### Collected data
========
-- ==== Sys2Proof/Machine/Dispatch.lean ====
section
/-! DEFINITION. What each instruction and each device event does: one arm per constructor of `Instr`. -/

namespace Sys2Proof.Machine

open Sys2Proof

def exec (i : Instr) (s : State) : Host.Outcome State Fault Refusal :=
  match i with
  | .nop f => Sys2Proof.Machine.execNop f s
  | .bra f => Sys2Proof.Machine.execBra f s
  | .brx f => Sys2Proof.Machine.execBrx f s
  | .call f => Sys2Proof.Machine.execCall f s
  | .callx f => Sys2Proof.Machine.execCallx f s
  | .ret f => Sys2Proof.Machine.execRet f s
  | .conv f => Sys2Proof.Machine.execConv f s
  | .prio f => Sys2Proof.Machine.execPrio f s
  | .vote f => Sys2Proof.Machine.execVote f s
  | .sloop f => Sys2Proof.Machine.execSloop f s
  | .bar f => Sys2Proof.Machine.execBar f s
  | .exit f => Sys2Proof.Machine.execExit f s
  | .yield f => Sys2Proof.Machine.execYield f s
  | .sleep f => Sys2Proof.Machine.execSleep f s
  | .acq f => Sys2Proof.Machine.execAcq f s
  | .rel f => Sys2Proof.Machine.execRel f s
  | .tspawn f => Sys2Proof.Machine.execTspawn f s
  | .tdom f => Sys2Proof.Machine.execTdom f s
  | .tsplit f => Sys2Proof.Machine.execTsplit f s
  | .tchk f => Sys2Proof.Machine.execTchk f s
  | .tchkTest f => Sys2Proof.Machine.execTchkTest f s
  | .tchkTrap f => Sys2Proof.Machine.execTchkTrap f s
  | .salloc f => Sys2Proof.Machine.execSalloc f s
  | .sfree f => Sys2Proof.Machine.execSfree f s
  | .iadd f => Sys2Proof.Machine.execIadd f s
  | .isub f => Sys2Proof.Machine.execIsub f s
  | .iaddc f => Sys2Proof.Machine.execIaddc f s
  | .imul f => Sys2Proof.Machine.execImul f s
  | .imulh f => Sys2Proof.Machine.execImulh f s
  | .imad f => Sys2Proof.Machine.execImad f s
  | .imadw f => Sys2Proof.Machine.execImadw f s
  | .idiv f => Sys2Proof.Machine.execIdiv f s
  | .irem f => Sys2Proof.Machine.execIrem f s
  | .imin f => Sys2Proof.Machine.execImin f s
  | .imax f => Sys2Proof.Machine.execImax f s
  | .iabs f => Sys2Proof.Machine.execIabs f s
  | .isad f => Sys2Proof.Machine.execIsad f s
  | .isetp f => Sys2Proof.Machine.execIsetp f s
  | .isel f => Sys2Proof.Machine.execIsel f s
  | .lea f => Sys2Proof.Machine.execLea f s
  | .and f => Sys2Proof.Machine.execAnd f s
  | .or f => Sys2Proof.Machine.execOr f s
  | .xor f => Sys2Proof.Machine.execXor f s
  | .not f => Sys2Proof.Machine.execNot f s
  | .lop3 f => Sys2Proof.Machine.execLop3 f s
  | .shl f => Sys2Proof.Machine.execShl f s
  | .shr f => Sys2Proof.Machine.execShr f s
  | .shra f => Sys2Proof.Machine.execShra f s
  | .fshf f => Sys2Proof.Machine.execFshf f s
  | .bfx f => Sys2Proof.Machine.execBfx f s
  | .bfi f => Sys2Proof.Machine.execBfi f s
  | .popc f => Sys2Proof.Machine.execPopc f s
  | .clz f => Sys2Proof.Machine.execClz f s
  | .brev f => Sys2Proof.Machine.execBrev f s
  | .mov f => Sys2Proof.Machine.execMov f s
  | .movi f => Sys2Proof.Machine.execMovi f s
  | .shfl f => Sys2Proof.Machine.execShfl f s
  | .rdlane f => Sys2Proof.Machine.execRdlane f s
  | .wrlane f => Sys2Proof.Machine.execWrlane f s
  | .bcast f => Sys2Proof.Machine.execBcast f s
  | .prmt f => Sys2Proof.Machine.execPrmt f s
  | .fadd f => Sys2Proof.Machine.execFadd f s
  | .fsub f => Sys2Proof.Machine.execFsub f s
  | .fmul f => Sys2Proof.Machine.execFmul f s
  | .ffma f => Sys2Proof.Machine.execFfma f s
  | .fmin f => Sys2Proof.Machine.execFmin f s
  | .fmax f => Sys2Proof.Machine.execFmax f s
  | .fsetp f => Sys2Proof.Machine.execFsetp f s
  | .fclass f => Sys2Proof.Machine.execFclass f s
  | .frcp f => Sys2Proof.Machine.execFrcp f s
  | .frsq f => Sys2Proof.Machine.execFrsq f s
  | .fsqrt f => Sys2Proof.Machine.execFsqrt f s
  | .fdiv f => Sys2Proof.Machine.execFdiv f s
  | .fexp2 f => Sys2Proof.Machine.execFexp2 f s
  | .flog2 f => Sys2Proof.Machine.execFlog2 f s
  | .fsin f => Sys2Proof.Machine.execFsin f s
  | .fcos f => Sys2Proof.Machine.execFcos f s
  | .ftanh f => Sys2Proof.Machine.execFtanh f s
  | .frnd f => Sys2Proof.Machine.execFrnd f s
  | .fscale f => Sys2Proof.Machine.execFscale f s
  | .hfma2 f => Sys2Proof.Machine.execHfma2 f s
  | .hadd2 f => Sys2Proof.Machine.execHadd2 f s
  | .hmul2 f => Sys2Proof.Machine.execHmul2 f s
  | .fdot2 f => Sys2Proof.Machine.execFdot2 f s
  | .fdot4 f => Sys2Proof.Machine.execFdot4 f s
  | .cvt f => Sys2Proof.Machine.execCvt f s
  | .cvti f => Sys2Proof.Machine.execCvti f s
  | .pack f => Sys2Proof.Machine.execPack f s
  | .unpk f => Sys2Proof.Machine.execUnpk f s
  | .qblk f => Sys2Proof.Machine.execQblk f s
  | .dqblk f => Sys2Proof.Machine.execDqblk f s
  | .mma f => Sys2Proof.Machine.execMma f s
  | .mmab f => Sys2Proof.Machine.execMmab f s
  | .mzero f => Sys2Proof.Machine.execMzero f s
  | .mlda f => Sys2Proof.Machine.execMlda f s
  | .msta f => Sys2Proof.Machine.execMsta f s
  | .memit f => Sys2Proof.Machine.execMemit f s
  | .mmap f => Sys2Proof.Machine.execMmap f s
  | .mrela f => Sys2Proof.Machine.execMrela f s
  | .maddt f => Sys2Proof.Machine.execMaddt f s
  | .mscl f => Sys2Proof.Machine.execMscl f s
  | .lds f => Sys2Proof.Machine.execLds f s
  | .sts f => Sys2Proof.Machine.execSts f s
  | .ldp f => Sys2Proof.Machine.execLdp f s
  | .stp f => Sys2Proof.Machine.execStp f s
  | .spill f => Sys2Proof.Machine.execSpill f s
  | .fill f => Sys2Proof.Machine.execFill f s
  | .ats f => Sys2Proof.Machine.execAts f s
  | .atp f => Sys2Proof.Machine.execAtp f s
  | .cass f => Sys2Proof.Machine.execCass f s
  | .casp f => Sys2Proof.Machine.execCasp f s
  | .lrs f => Sys2Proof.Machine.execLrs f s
  | .scs f => Sys2Proof.Machine.execScs f s
  | .lrp f => Sys2Proof.Machine.execLrp f s
  | .scp f => Sys2Proof.Machine.execScp f s
  | .bcin f => Sys2Proof.Machine.execBcin f s
  | .bcout f => Sys2Proof.Machine.execBcout f s
  | .bgath f => Sys2Proof.Machine.execBgath f s
  | .bscat f => Sys2Proof.Machine.execBscat f s
  | .bfill f => Sys2Proof.Machine.execBfill f s
  | .matom f => Sys2Proof.Machine.execMatom f s
  | .mred f => Sys2Proof.Machine.execMred f s
  | .mcas f => Sys2Proof.Machine.execMcas f s
  | .xsum f => Sys2Proof.Machine.execXsum f s
  | .xrd f => Sys2Proof.Machine.execXrd f s
  | .xclr f => Sys2Proof.Machine.execXclr f s
  | .pref f => Sys2Proof.Machine.execPref f s
  | .fence f => Sys2Proof.Machine.execFence f s
  | .waitc f => Sys2Proof.Machine.execWaitc f s
  | .hwait f => Sys2Proof.Machine.execHwait f s
  | .htest f => Sys2Proof.Machine.execHtest f s
  | .hcancel f => Sys2Proof.Machine.execHcancel f s
  | .hmov f => Sys2Proof.Machine.execHmov f s
  | .hmovObj f => Sys2Proof.Machine.execHmovObj f s
  | .wspawn f => Sys2Proof.Machine.execWspawn f s
  | .wkill f => Sys2Proof.Machine.execWkill f s
  | .pnew f => Sys2Proof.Machine.execPnew f s
  | .psend f => Sys2Proof.Machine.execPsend f s
  | .precv f => Sys2Proof.Machine.execPrecv f s
  | .snew f => Sys2Proof.Machine.execSnew f s
  | .sadd f => Sys2Proof.Machine.execSadd f s
  | .sdel f => Sys2Proof.Machine.execSdel f s
  | .wwait f => Sys2Proof.Machine.execWwait f s
  | .tnew f => Sys2Proof.Machine.execTnew f s
  | .tarm f => Sys2Proof.Machine.execTarm f s
  | .tdis f => Sys2Proof.Machine.execTdis f s
  | .olook f => Sys2Proof.Machine.execOlook f s
  | .obind f => Sys2Proof.Machine.execObind f s
  | .obindPub f => Sys2Proof.Machine.execObindPub f s
  | .obindUnb f => Sys2Proof.Machine.execObindUnb f s
  | .ofree f => Sys2Proof.Machine.execOfree f s
  | .oinfo f => Sys2Proof.Machine.execOinfo f s
  | .nwant f => Sys2Proof.Machine.execNwant f s
  | .nhave f => Sys2Proof.Machine.execNhave f s
  | .ndrop f => Sys2Proof.Machine.execNdrop f s
  | .npeek f => Sys2Proof.Machine.execNpeek f s
  | .nrouteAdd f => Sys2Proof.Machine.execNrouteAdd f s
  | .nrouteDel f => Sys2Proof.Machine.execNrouteDel f s
  | .nrouteClr f => Sys2Proof.Machine.execNrouteClr f s
  | .trap f => Sys2Proof.Machine.execTrap f s
  | .rtt f => Sys2Proof.Machine.execRtt f s
  | .rttRpl f => Sys2Proof.Machine.execRttRpl f s
  | .rttEsc f => Sys2Proof.Machine.execRttEsc f s
  | .mpoint f => Sys2Proof.Machine.execMpoint f s
  | .sysr f => Sys2Proof.Machine.execSysr f s
  | .sysw f => Sys2Proof.Machine.execSysw f s
  | .cntr f => Sys2Proof.Machine.execCntr f s
  | .monctlClaim f => Sys2Proof.Machine.execMonctlClaim f s
  | .monctlFree f => Sys2Proof.Machine.execMonctlFree f s
  | .monctlSet f => Sys2Proof.Machine.execMonctlSet f s
  | .monctlRead f => Sys2Proof.Machine.execMonctlRead f s
  | .tlbinvVa f => Sys2Proof.Machine.execTlbinvVa f s
  | .tlbinvCtx f => Sys2Proof.Machine.execTlbinvCtx f s
  | .tlbinvAll f => Sys2Proof.Machine.execTlbinvAll f s
  | .keyselGen f => Sys2Proof.Machine.execKeyselGen f s
  | .keyselDel f => Sys2Proof.Machine.execKeyselDel f s
  | .tailWrite q value => Sys2Proof.Machine.execTailWrite q value s
  | .packetHeaderReread q => Sys2Proof.Machine.execPacketHeaderReread q s
  | .launchPacket q => Sys2Proof.Machine.execLaunchPacket q s
  | .dependPacket q => Sys2Proof.Machine.execDependPacket q s
  | .dependRecheck q => Sys2Proof.Machine.execDependRecheck q s
  | .signalPacket q => Sys2Proof.Machine.execSignalPacket q s
  | .nopkt q => Sys2Proof.Machine.execNopkt q s
  | .queueStallResume q => Sys2Proof.Machine.execQueueStallResume q s
  | .queueMap q facet => Sys2Proof.Machine.execQueueMap q facet s
  | .forcedUnmap facet cls => Sys2Proof.Machine.execForcedUnmap facet cls s
  | .queueIdleUnmap q => Sys2Proof.Machine.execQueueIdleUnmap q s
  | .launchAccept l places => Sys2Proof.Machine.execLaunchAccept l places s
  | .groupPlace l facet cores => Sys2Proof.Machine.execGroupPlace l facet cores s
  | .acqGrant g => Sys2Proof.Machine.execAcqGrant g s
  | .relLower g => Sys2Proof.Machine.execRelLower g s
  | .allowExpiry g => Sys2Proof.Machine.execAllowExpiry g s
  | .taskRetire g => Sys2Proof.Machine.execTaskRetire g s
  | .launchComplete l => Sys2Proof.Machine.execLaunchComplete l s
  | .cancelWordWrite l value => Sys2Proof.Machine.execCancelWordWrite l value s
  | .commandComplete g w cls seq ans => Sys2Proof.Machine.execCommandComplete g w cls seq ans s
  | .launchEnd l => Sys2Proof.Machine.execLaunchEnd l s
  | .resumeRetry token => Sys2Proof.Machine.execResumeRetry token s
  | .resumeEnd token => Sys2Proof.Machine.execResumeEnd token s
  | .preemptWrite value => Sys2Proof.Machine.execPreemptWrite value s
  | .priorityPreempt l facet => Sys2Proof.Machine.execPriorityPreempt l facet s
  | .saveDeadline g => Sys2Proof.Machine.execSaveDeadline g s
  | .groupSave g => Sys2Proof.Machine.execGroupSave g s
  | .groupRestore g places => Sys2Proof.Machine.execGroupRestore g places s
  | .fairnessRun g w => Sys2Proof.Machine.execFairnessRun g w s
  | .sleepWake g w => Sys2Proof.Machine.execSleepWake g w s
  | .benchPlace facet core => Sys2Proof.Machine.execBenchPlace facet core s
  | .standDown g => Sys2Proof.Machine.execStandDown g s
  | .stoodDownWake g => Sys2Proof.Machine.execStoodDownWake g s
  | .timerExpire facet idx => Sys2Proof.Machine.execTimerExpire facet idx s
  | .pageMigrate ctx va facet frame => Sys2Proof.Machine.execPageMigrate ctx va facet frame s
  | .hostMemAccess pa write bytes => Sys2Proof.Machine.execHostMemAccess pa write bytes s
  | .hostRecall pa => Sys2Proof.Machine.execHostRecall pa s
  | .interestArrive at_ => Sys2Proof.Machine.execInterestArrive at_ s
  | .tileArrive at_ => Sys2Proof.Machine.execTileArrive at_ s
  | .interestExpire router key => Sys2Proof.Machine.execInterestExpire router key s
  | .shelfCopyExpire router key => Sys2Proof.Machine.execShelfCopyExpire router key s
  | .expiryNotice at_ => Sys2Proof.Machine.execExpiryNotice at_ s
  | .flitReceive port f => Sys2Proof.Machine.execFlitReceive port f s
  | .replayRequest port f => Sys2Proof.Machine.execReplayRequest port f s
  | .ackTimeout port => Sys2Proof.Machine.execAckTimeout port s
  | .linkTraining port maskA maskB speedsA speedsB verified => Sys2Proof.Machine.execLinkTraining port maskA maskB speedsA speedsB verified s
  | .trainingRetry port => Sys2Proof.Machine.execTrainingRetry port s
  | .bucketDrain router => Sys2Proof.Machine.execBucketDrain router s
  | .peerRetireFlit final => Sys2Proof.Machine.execPeerRetireFlit final s
  | .routeRegenerate fabric routes => Sys2Proof.Machine.execRouteRegenerate fabric routes s
  | .thermHot facet core => Sys2Proof.Machine.execThermHot facet core s
  | .thermThrottle facet core => Sys2Proof.Machine.execThermThrottle facet core s
  | .throttleStep facet => Sys2Proof.Machine.execThrottleStep facet s
  | .thermTrip facet core => Sys2Proof.Machine.execThermTrip facet core s
  | .coldReset boot => Sys2Proof.Machine.execColdReset boot s
  | .hostPortTrain rate width cxl => Sys2Proof.Machine.execHostPortTrain rate width cxl s
  | .healthWrite value => Sys2Proof.Machine.execHealthWrite value s
  | .drvstatWrite value => Sys2Proof.Machine.execDrvstatWrite value s
  | .registerWrite offset value => Sys2Proof.Machine.execRegisterWrite offset value s
  | .qclear => Sys2Proof.Machine.execQclear s
  | .bias => Sys2Proof.Machine.execBias s
  | .pageans => Sys2Proof.Machine.execPageans s
  | .fwupd accepted version => Sys2Proof.Machine.execFwupd accepted version s
  | .fwupdSwitch => Sys2Proof.Machine.execFwupdSwitch s
  | .drain => Sys2Proof.Machine.execDrain s
  | .drainComplete => Sys2Proof.Machine.execDrainComplete s
  | .attest => Sys2Proof.Machine.execAttest s
  | .logset => Sys2Proof.Machine.execLogset s
  | .prset => Sys2Proof.Machine.execPrset s
  | .drvcmdBadOp op => Sys2Proof.Machine.execDrvcmdBadOp op s
  | .contextEnd ctx => Sys2Proof.Machine.execContextEnd ctx s
  | .partitionChange base log2 shelfUnits reserve => Sys2Proof.Machine.execPartitionChange base log2 shelfUnits reserve s
  | .referenceClockEdge => Sys2Proof.Machine.execReferenceClockEdge s
  | .thermDrop facet core level => Sys2Proof.Machine.execThermDrop facet core level s
  | .contextCreate c => Sys2Proof.Machine.execContextCreate c s
  | .queueRegister ctx cb => Sys2Proof.Machine.execQueueRegister ctx cb s

end Sys2Proof.Machine
end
========
### PROBLEM TO SOLVE
From the line holding "Sys2Proof.Machine.execFmul f s" to the line holding "Sys2Proof.Machine.execMscl f s", inclusive, restate each line above exactly as written.

### SOLVED PROBLEM
  | .fmul f => Sys2Proof.Machine.execFmul f s
  | .ffma f => Sys2Proof.Machine.execFfma f s
  | .fmin f => Sys2Proof.Machine.execFmin f s
  | .fmax f => Sys2Proof.Machine.execFmax f s
  | .fsetp f => Sys2Proof.Machine.execFsetp f s
  | .fclass f => Sys2Proof.Machine.execFclass f s
  | .frcp f => Sys2Proof.Machine.execFrcp f s
  | .frsq f => Sys2Proof.Machine.execFrsq f s
  | .fsqrt f => Sys2Proof.Machine.execFsqrt f s
  | .fdiv f => Sys2Proof.Machine.execFdiv f s
  | .fexp2 f => Sys2Proof.Machine.execFexp2 f s
  | .flog2 f => Sys2Proof.Machine.execFlog2 f s
  | .fsin f => Sys2Proof.Machine.execFsin f s
  | .fcos f => Sys2Proof.Machine.execFcos f s
  | .ftanh f => Sys2Proof.Machine.execFtanh f s
  | .frnd f => Sys2Proof.Machine.execFrnd f s
  | .fscale f => Sys2Proof.Machine.execFscale f s
  | .hfma2 f => Sys2Proof.Machine.execHfma2 f s
  | .hadd2 f => Sys2Proof.Machine.execHadd2 f s
  | .hmul2 f => Sys2Proof.Machine.execHmul2 f s
  | .fdot2 f => Sys2Proof.Machine.execFdot2 f s
  | .fdot4 f => Sys2Proof.Machine.execFdot4 f s
  | .cvt f => Sys2Proof.Machine.execCvt f s
  | .cvti f => Sys2Proof.Machine.execCvti f s
  | .pack f => Sys2Proof.Machine.execPack f s
  | .unpk f => Sys2Proof.Machine.execUnpk f s
  | .qblk f => Sys2Proof.Machine.execQblk f s
  | .dqblk f => Sys2Proof.Machine.execDqblk f s
  | .mma f => Sys2Proof.Machine.execMma f s
  | .mmab f => Sys2Proof.Machine.execMmab f s
  | .mzero f => Sys2Proof.Machine.execMzero f s
  | .mlda f => Sys2Proof.Machine.execMlda f s
  | .msta f => Sys2Proof.Machine.execMsta f s
  | .memit f => Sys2Proof.Machine.execMemit f s
  | .mmap f => Sys2Proof.Machine.execMmap f s
  | .mrela f => Sys2Proof.Machine.execMrela f s
  | .maddt f => Sys2Proof.Machine.execMaddt f s
  | .mscl f => Sys2Proof.Machine.execMscl f s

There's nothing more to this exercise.